この「安全性」という言葉で思い起こされるのは、今ではもう10年を超える昔になってしまいましたが、リーマン・ショックです。

リーマン・ショックは、当時は「100年に1度の金融危機」とも言われていました。先述の他人資本の割合、特に融資の割合や額の多かった企業は、返済の繰上げを迫られたり、追加の融資を受けることが難しかったりしたようです。

自己資本比率が高ければ、文字通り、返す必要のない自己資本で会社を経営していくことができるでしょうから、資金調達などの財務面では、自己資本比率が高い企業の方がリーマン・ショックの影響が少なかったかも知れません。

それでは、例えば自己資本比率が100%の、いわば無借金経営なら、「無敵の貸借対照表」なのでしょうか?

バランスシート
貸借対照表(バランスシート)の右側の「自己資本」は、多ければ多いほどいいのか?

実は自己資本比率100%はリスクが高い?

人生の3つの坂の1つに「まさか」があるように、企業にも「まさか」がないとは言えません。その企業の「まさか」の時には、自己資本比率100%を誇る企業と言えども、一時的には融資が必要になることもあるかもしれません。

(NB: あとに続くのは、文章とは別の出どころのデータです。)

/-- Element by element over the lane's operands: element i of the result from element i of each. -/
def byElems (f : Nat → List Nat → ER) (t : Nat) (vs : List Word) : Word × List Nat :=
  let rs := (List.range (tagCount t)).map (fun i => f t (vs.map (fun v => elem t v i)))
  (packElems t (rs.map (·.v)), rs.map (·.fl))

/-- Element k of a list. -/
def el (es : List Nat) (k : Nat) : Nat := es.getD k 0

/-- An element operation by its integer form, wrapped to the element's width (R123), and its float form (R125). -/
def mixed (i : Int → Int → Int) (f : Fmt → FVal → FVal → ER) (t : Nat) (es : List Nat) : ER :=
  if floatTag t then f (fmtOf t) ((fmtOf t).read (el es 0)) ((fmtOf t).read (el es 1))
  else ⟨(i (elemInt t (el es 0)) (elemInt t (el es 1)) % 2 ^ tagWidth t).toNat, 0⟩

/-- Minimum or maximum of two elements (R128). -/
def least (wantMax : Bool) (t : Nat) (es : List Nat) : ER :=
  if floatTag t then (fmtOf t).minMax wantMax (el es 0) (el es 1)
  else ⟨if (wantMax = false ∧ elemInt t (el es 0) ≤ elemInt t (el es 1)) ∨ (wantMax = true ∧ elemInt t (el es 1) < elemInt t (el es 0))
    then el es 0 else el es 1, 0⟩

/-- The words D = f(A, B) with the tags they accept and what they compute of an element under a rounding mode (R197, R201). -/
def vec3 : List (Word3 × (Nat → Bool) × (Nat → Nat → List Nat → ER)) :=
  [(.vadd, arithTag, fun rm => mixed (· + ·) (fun f x y => f.addV rm x y)),
   (.vsub, arithTag, fun rm => mixed (· - ·) (fun f x y => f.addV rm x y.neg)),
   (.vmul, arithTag, fun rm => mixed (· * ·) (fun f x y => f.mulV rm x y)),
   (.vmin, arithTag, fun _ => least false), (.vmax, arithTag, fun _ => least true),
   (.vmulh, intTag, fun _ t es => ⟨wrapInt (tagWidth t) (elemInt t (el es 0) * elemInt t (el es 1) / 2 ^ tagWidth t), 0⟩),
   (.vsadd, intTag, fun _ t es => ⟨wrapInt (tagWidth t) (max (intMin t) (min (intMax t) (elemInt t (el es 0) + elemInt t (el es 1)))), 0⟩),
   (.vssub, intTag, fun _ t es => ⟨wrapInt (tagWidth t) (max (intMin t) (min (intMax t) (elemInt t (el es 0) - elemInt t (el es 1)))), 0⟩)]

/-- The words D = f(A, B) on whole words (R198). -/
def logic3 : List (Word3 × (Word → Word → Word)) :=
  [(.vand, fun x y => x &&& y), (.vor, fun x y => x ||| y), (.vxor, fun x y => x ^^^ y), (.vandn, fun x y => x &&& ~~~y)]

/-- The words D = f(A) with the tags they accept and what they compute of an element (R206 to R208). -/
def vec2 : List (Word2 × (Nat → Bool) × (Nat → Nat → ER)) :=
  [(.vrcp, floatTag, fun t => (fmtOf t).rcp t), (.vrsq, floatTag, fun t => (fmtOf t).rsq t), (.vsqrt, floatTag, fun t => (fmtOf t).sqrt t),
   (.vexp2, floatTag, fun t => (fmtOf t).exp2 t), (.vlog2, floatTag, fun t => (fmtOf t).log2 t), (.vsin, floatTag, fun t => (fmtOf t).sin t),
   (.vcos, floatTag, fun t => (fmtOf t).cos t), (.vtanh, floatTag, fun t => (fmtOf t).tanh t), (.vfrac, floatTag, fun t => (fmtOf t).frac),
   (.vabs, arithTag, absElem), (.vneg, arithTag, negElem), (.vclz, intTag, fun t x => ⟨leadZeros (tagWidth t) x, 0⟩),
   (.vpopc, intTag, fun t x => ⟨popCount (tagWidth t) x, 0⟩), (.vbrev, intTag, fun t x => ⟨bitRev (tagWidth t) x, 0⟩)]

/-- Q(D) = f(Q(A), Q(B)) (R205). -/
def preds3 : List (Word3 × (Bool → Bool → Bool)) :=
  [(.pand, fun x y => x && y), (.por, fun x y => x || y), (.pxor, fun x y => x != y), (.pandn, fun x y => x && !y)]

/-- The words that write a word of each lane tagged INT32 (R204). -/
def identities : List ((BitVec 8 → Instr) × (Group → Nat → Nat)) :=
  [(.vlane, fun _ l => l), (.vtid, fun g l => g.id * g.lanes + l), (.vslice, fun g l => g.sliceOf l)]

/-- Operand k of a lane. -/
def ar (vs : List Word) (k : Nat) : Word := vs.getD k 0

/-- A comparison of every element pair (R129, R202). -/
def compares (cond : Nat) (t : Nat) (x y : Word) : List (Bool × Nat) :=
  (List.range (tagCount t)).map (fun i => cmpElem t cond (elem t x i) (elem t y i))

/-- POS and LEN of VBFE and VBFI: bits 4..0 and 10..5, LEN cut at the word's end (R200). -/
def fieldAt (w : Word) : Nat × Nat := (w.toNat % 32, min (w.toNat / 32 % 64) (32 - w.toNat % 32))

/-- VACTIVE: the active lanes of the lane's half of 32 (R204). -/
def activeOp (d : Nat) (c : Cur) : LaneOp :=
  { prim := [], accept := fun _ => true, resTag := fun _ => 0, dst := .vec d,
    f := fun _ _ l _ => (BitVec.ofNat 32 (c.lanes.toNat / 2 ^ (32 * (l / 32)) % 2 ^ 32), []) }

/-- VCVT to a tag other than BPNP: element i of A then of the HOPND operand, rounded and narrowed (R130, R131, R203); elements that
no source gives are free values (log entry 2), from a counter n. -/
def conversion (t : BitVec 4) (r : BitVec 2) (sg : BitVec 1) (d a : BitVec 8) (run : Run) (n : Nat) : LaneOp :=
  { prim := [src a 1], unit := true
    more := fun x => if arithTag x && arithTag t.toNat && decide (tagCount x < tagCount t.toNat) then [⟨run.hop, 1, 4⟩] else [],
    accept := fun x => arithTag x && arithTag t.toNat, resTag := fun _ => t.toNat, dst := .vec d.toNat,
    f := fun _ x l vs =>
      let rs : List ER := (List.range (tagCount t.toNat)).map (fun i =>
        if i < tagCount x then cvtElem r.toNat (sg == 1) x t.toNat (elem x (ar vs 0) i)
        else if i < 2 * tagCount x then cvtElem r.toNat (sg == 1) x t.toNat (elem x (ar vs 1) (i - tagCount x))
        else ⟨Config.freeNat (n + l * 4 + i) % 2 ^ tagWidth t.toNat, 0⟩)
      (packElems t.toNat (rs.map (·.v)), rs.map (·.fl)) }

/-- The tag of a conversion's source in an active lane of an issuing slice that reaches it, INT32 of an immediate or broadcast
(R80), has fewer elements than the conversion's result, so that a HOPND gives the others (R130). -/
def wants (t : BitVec 4) (a : BitVec 8) (c : Cur) (g : Group) : Bool :=
  (lanesOf c.lanes).any (fun l => (unitSlices c.units).contains (g.sliceOf l) && g.inWindow a.toNat l &&
    (let x := (g.srcTag a.toNat l).getD 0
     arithTag x && arithTag t.toNat && decide (tagCount x < tagCount t.toNat)))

その「まさか」の時に、自己資本比率100%の企業は融資を利用することができるでしょうか? 融資を利用した経験のない企業は、金融機関との付き合いが浅く、また「借りて返した実績」がないため、「まさか」の時に、融資の利用が難しいともいわれています。

実際、リーマン・ショックの後には、自己資本比率100%を誇っていた中小企業が融資を利用することができず、破たんに追い込まれた企業もあった、という話を聞いたことがあります。